Search the listing below for the line containing "if (d.claim e.pa).normal". From there through the line containing "the intakes. -/", transcribe every line exactly, both ends included.

-------- Given data --------

-- ==== Sys2Proof/Machine/Reset.lean ====
section
/-!
DEFINITION. Reset, boot and resume (R13, R16, R24, R306 to R311, R498 to R504, R510, R511, R522, R523, R534, R535).
A kind of restart is numbered as RESET_INFO.KIND: 0 to 2 cold, 3 socket warm, 4 retained resume, 5 peat-only resume.
What a boot finds outside the socket comes with the command (`PowerUpIn`).
-/

namespace Sys2Proof.Machine

open Sys2Proof

/-! ### Registers (R13) -/

/-- Whether a field keeps its value: one that a source outside the registers holds, or, over a warm reset, one that its
table keeps. -/
def FieldSpec.keeps (f : FieldSpec) (warm : Bool) : Bool := f.src || (warm && f.kept)

/-- A register's word after a restart. -/
def restartWord (warm : Bool) (off : Nat) (w : Word) : Word :=
  match regAt off with
  | none => coldValue off
  | some r => r.fields.foldl (fun acc f => if f.keeps warm then f.fld.put acc (f.fld.get w) else acc) (coldValue off)

/-- The register space after a restart. -/
def restartRegs (warm : Bool) (m : SMap Word) : SMap Word :=
  SMap.filterMap coldValue (fun off w => some (restartWord warm off w)) m

/-! ### The pre-reset flush (R499) -/

/-- A retired store to memory of this socket leaves its store buffer. -/
def Dev.flushStore (d : Dev) (e : SbEntry) : Dev :=
  if (d.claim e.pa).normal && d.homedHere (e.pa / 64) && !e.sent then
    d.homeStore (e.pa / 64) (e.pa % 64) e.bytes e.key false none
  else d

/-- Every intake is drained to media. -/
def Dev.drainIntakes (d : Dev) : Dev :=
  (List.range 8).foldl (fun d n =>
    let k := d.stack n
    let d := (k.accepted ++ k.waitQ).foldl (fun d e => d.mediaWrite n e) d
    (d.setStack n { d.stack n with accepted := [], waitQ := [] }).showIntake n) d

/-- The dirty Peat lines that the L2s hold and that their writebacks carry, written toward the intakes. -/
def Dev.flushPeat (d : Dev) : Dev :=
  let own := d.l2.filter fun kv => isPeat (kv.1 / 512) && kv.2.st == .modified && d.homedHere (kv.1 / 512)
  let d := own.foldl (fun d kv => d.homeWrite (kv.1 / 512) kv.2.key kv.2.data kv.2.poison false none) d
  d.net.foldl (fun d m => match m.body with
    | .wbm _ _ l p => if isPeat m.g && d.homedHere m.g then
        d.homeWrite m.g (match m.src with
          | some (.core c) => (match d.ghost c m.g with
            | some h => h.key
            | none => (d.line c m.g).key)
          | _ => 0) l p false none
      else d
    | _ => d) d

/-- The pre-reset flush of a running socket (R499): dirty DRAM lines are discarded with the caches. -/
def State.preFlush (s : State) : State :=
  let d := (s.strands.flatMap fun kv => kv.2.sb).foldl (fun d e => d.flushStore e) s.dev
  { s with dev := d.flushPeat.drainIntakes }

--------

> _Solution to the problem_
  if (d.claim e.pa).normal && d.homedHere (e.pa / 64) && !e.sent then
    d.homeStore (e.pa / 64) (e.pa % 64) e.bytes e.key false none
  else d

/-- Every intake is drained to media. -/
def Dev.drainIntakes (d : Dev) : Dev :=
  (List.range 8).foldl (fun d n =>
    let k := d.stack n
    let d := (k.accepted ++ k.waitQ).foldl (fun d e => d.mediaWrite n e) d
    (d.setStack n { d.stack n with accepted := [], waitQ := [] }).showIntake n) d

/-- The dirty Peat lines that the L2s hold and that their writebacks carry, written toward the intakes. -/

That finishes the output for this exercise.